Edwards, Robert Geoffrey

Edwards, Robert Geoffrey (1925-2013), an English biologist, was awarded the 2010 Nobel Prize in physiology or medicine. He won the prize for his work in developing in vitro fertilization (IVF) in humans. IVF is the combining of an egg cell with a sperm cell in a laboratory to produce an embryo. Doctors then transfer the embryo to a woman’s uterus (womb). There it can develop into a fetus and, eventually, a baby. IVF is widely used to treat infertility. Infertility is the inability of a man and a woman to produce children together.

Edwards conducted research on IVF beginning in the 1950’s. In 1971, he and the English researcher Patrick Steptoe reported the first account of an embryo that had been fertilized in a glass dish. Seven years later, Edwards and Steptoe pioneered the world’s first IVF birth. The first IVF baby, Louise Brown, was born in Oldham, England, in 1978. Since then, millions of babies have been born using IVF.

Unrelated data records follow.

-- ==== Sys2Proof/Certificates/Slice0/Obligations.lean ====
section
/-! DEFINITION. The statements for the provers, from the numbered rules of spec/. Statements about every state hold in
states no run reaches, and for every configuration, since State holds it; `State.Inv` and `Admissible` are premises where a
statement needs them. Three fields of State are the model's, not R20's: `pending` (notes/assumptions/1.md), `out`
(notes/assumptions/2.md) and `cfg` (notes/assumptions/3.md); that a statement says what becomes of them is the model's. What
a statement without the premise `State.Inv` says of a state that no run reaches (`nb_until` 0, a pulse stamped at or after the
latest one, C′ expected between commands) is the model's choice too (notes/assumptions/15.md). -/

open Sys2Proof Sys2Proof.Machine

/-! ## The command word -/

/-- 30_encoding.md R71: the eight rows partition all words, each row reads its fields where the table puts them, and every
other bit is ignored. -/
def Obligations.DecodeReadsTheCommandTable : Prop :=
  ∀ w : CommandWord,
    (w &&& 0xE00000000000000000 = 0x000000000000000000 ∧ decode w = .nop) ∨
    (w &&& 0xE00000000000000000 = 0x200000000000000000 ∧ decode w = .pushBit (w.getLsbD 0)) ∨
    (w &&& 0xE00000000000000000 = 0x400000000000000000 ∧ decode w = .popGroup) ∨
    (w &&& 0xE00000000000000000 = 0x600000000000000000 ∧
      decode w = .pushGroup (w.getLsbD 67) (w.getLsbD 66) (w.getLsbD 65) (w.getLsbD 64)
        (w.extractLsb' 48 16) (w.extractLsb' 32 16) (w.extractLsb' 16 16) (w.extractLsb' 0 16)) ∨
    (w &&& 0xE00000000000000000 = 0x800000000000000000 ∧ decode w = .disableOffsets) ∨
    (w &&& 0xE00000000000000000 = 0xA00000000000000000 ∧ decode w = .reset) ∨
    (w &&& 0xE00000000000000000 = 0xC00000000000000000 ∧ decode w = .reserved6) ∨
    (w &&& 0xE00000000000000000 = 0xE00000000000000000 ∧ decode w = .reserved7)

/-- Decoding and encoding agree, in both directions: a word decodes to a command exactly when the bits that are its opcode
and its fields are those of the command's encoding (30_encoding.md R71, R86). -/
def Obligations.DecodeAndEncodeAgree : Prop :=
  (∀ i : Instr, decode (encode i) = i) ∧
  (∀ (i : Instr) (w : CommandWord), decode w = i ↔ w &&& usedBits i = encode i)

/-- Words written out from the tables of 95_test_vectors.md section 2.9. -/
def Obligations.ListedWordsDecode : Prop :=
  decode 0x1FFFFFFFFFFFFFFFFF = .nop ∧
  decode 0x200000000000000001 = .pushBit true ∧
  decode 0x3FFFFFFFFFFFFFFFFE = .pushBit false ∧
  decode 0x5ABCDEF01234567899 = .popGroup ∧
  decode 0x7BD3C20400E0E14D44 = .pushGroup true false true true 0xD3C2 0x0400 0xE0E1 0x4D44 ∧
  decode 0x800000000000000000 = .disableOffsets ∧
  decode 0xA00000000000000000 = .reset ∧
  decode 0xC00000000000000000 = .reserved6 ∧
  decode 0xFFFFFFFFFFFFFFFFFF = .reserved7

/-- 30_encoding.md R87: the pseudo-commands, and R86's order of the bits of a value. -/
def Obligations.PseudoCommandsExpand : Prop :=
  (∀ (n : Nat) (v : BitVec n), (expand (.pushBits n v)).length = n ∧
    ∀ k < n, (expand (.pushBits n v))[k]? = some (.pushBit (v.getLsbD (n - 1 - k)))) ∧
  (∀ r : Raw, expand (.pushRaw r) = expand (.pushBits 26 r)) ∧
  (∀ (d : Data) (o : Offset), expand (.pushBlock d o) = expand (.pushRaw (encodeBlock d o))) ∧
  (∀ (d : Data) (o : Offset) (e : Raw),
    expand (.pushBlockWithErrors d o e) = expand (.pushRaw (encodeBlock d o ^^^ e)))

/-- 30_encoding.md R86: the word of each line of a command sequence, one line after another. -/
def Obligations.LinesAssembleToWords : Prop :=
  (∀ first rest : List AsmLine, assemble (first ++ rest) = assemble first ++ assemble rest) ∧
  assemble [.nop] = [0x000000000000000000] ∧
  (∀ b : Bool, assemble [.pushBit b] = [(0b001 : BitVec 3) ++ (0 : BitVec 68) ++ BitVec.ofBool b]) ∧
  assemble [.popGroup] = [0x400000000000000000] ∧
  (∀ (w1 w2 w3 w4 : Data) (rx : BitVec 4),
    assemble [.pushGroup w1 w2 w3 w4 rx] = [(0b011 : BitVec 3) ++ (0 : BitVec 1) ++ rx ++ w1 ++ w2 ++ w3 ++ w4]) ∧
  assemble [.disableOffsets] = [0x800000000000000000] ∧
  assemble [.reset] = [0xA00000000000000000] ∧
  assemble [.pushBit true] = [0x200000000000000001] ∧
  assemble [.pushGroup 0xD3C2 0x0C03 0xD3C2 0x4D50 0b1111] = [0x6FD3C20C03D3C24D50]

/-! ## The step -/

/-- 30_encoding.md R70 and 60_exceptions.md R199: a step executes the next command word to completion; while none is
presented the state does not change (that the words stand in a list is the model's choice, notes/assumptions/1.md). -/
def Obligations.StepRunsTheDecodedCommand : Prop :=
  (∀ (s : State) (w : CommandWord) (rest : List CommandWord), s.pending = w :: rest →
    step s = exec (decode w) { s with pending := rest }) ∧
  (∀ s : State, s.pending = [] → step s = .next s)

/-- 00_scope.md R15, 60_exceptions.md R190: every command word completes in every state, and a step takes exactly the word
presented. -/
def Obligations.EveryCommandWordCompletes : Prop :=
  ∀ (s : State) (w : CommandWord), ∃ t, step (present w s) = .next t ∧ t.pending = s.pending ∧ t.cfg = s.cfg

/-! ## The commands other than PUSH_BIT -/

/-- 42_group_bler_commands.md R171: NOP and the two reserved opcodes change no state element; their group output is
`none`. -/
def Obligations.NopChangesNothing : Prop :=
  ∀ (s : State) (w : CommandWord),
    (w.extractLsb' 69 3 = 0b000 ∨ w.extractLsb' 69 3 = 0b110 ∨ w.extractLsb' 69 3 = 0b111) →
    step (present w s) = .next { s with out := none } ∧
    exec .nop s = .next { s with out := none } ∧
    exec .reserved6 s = .next { s with out := none } ∧
    exec .reserved7 s = .next { s with out := none }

Robert Geoffrey Edwards was born on Sept. 27, 1925, in Manchester, England. He studied biology at the University of Bangor in Wales and received a Ph.D. in biology at Edinburgh University in Scotland in 1955. From 1958 to 1963, Edwards was a research scientist at the National Institute for Medical Research in London. In 1963, he joined the faculty at University of Cambridge. Edwards and Steptoe founded the Bourn Hall Clinic for IVF research at Cambridge in 1980. Edwards died on April 10, 2013.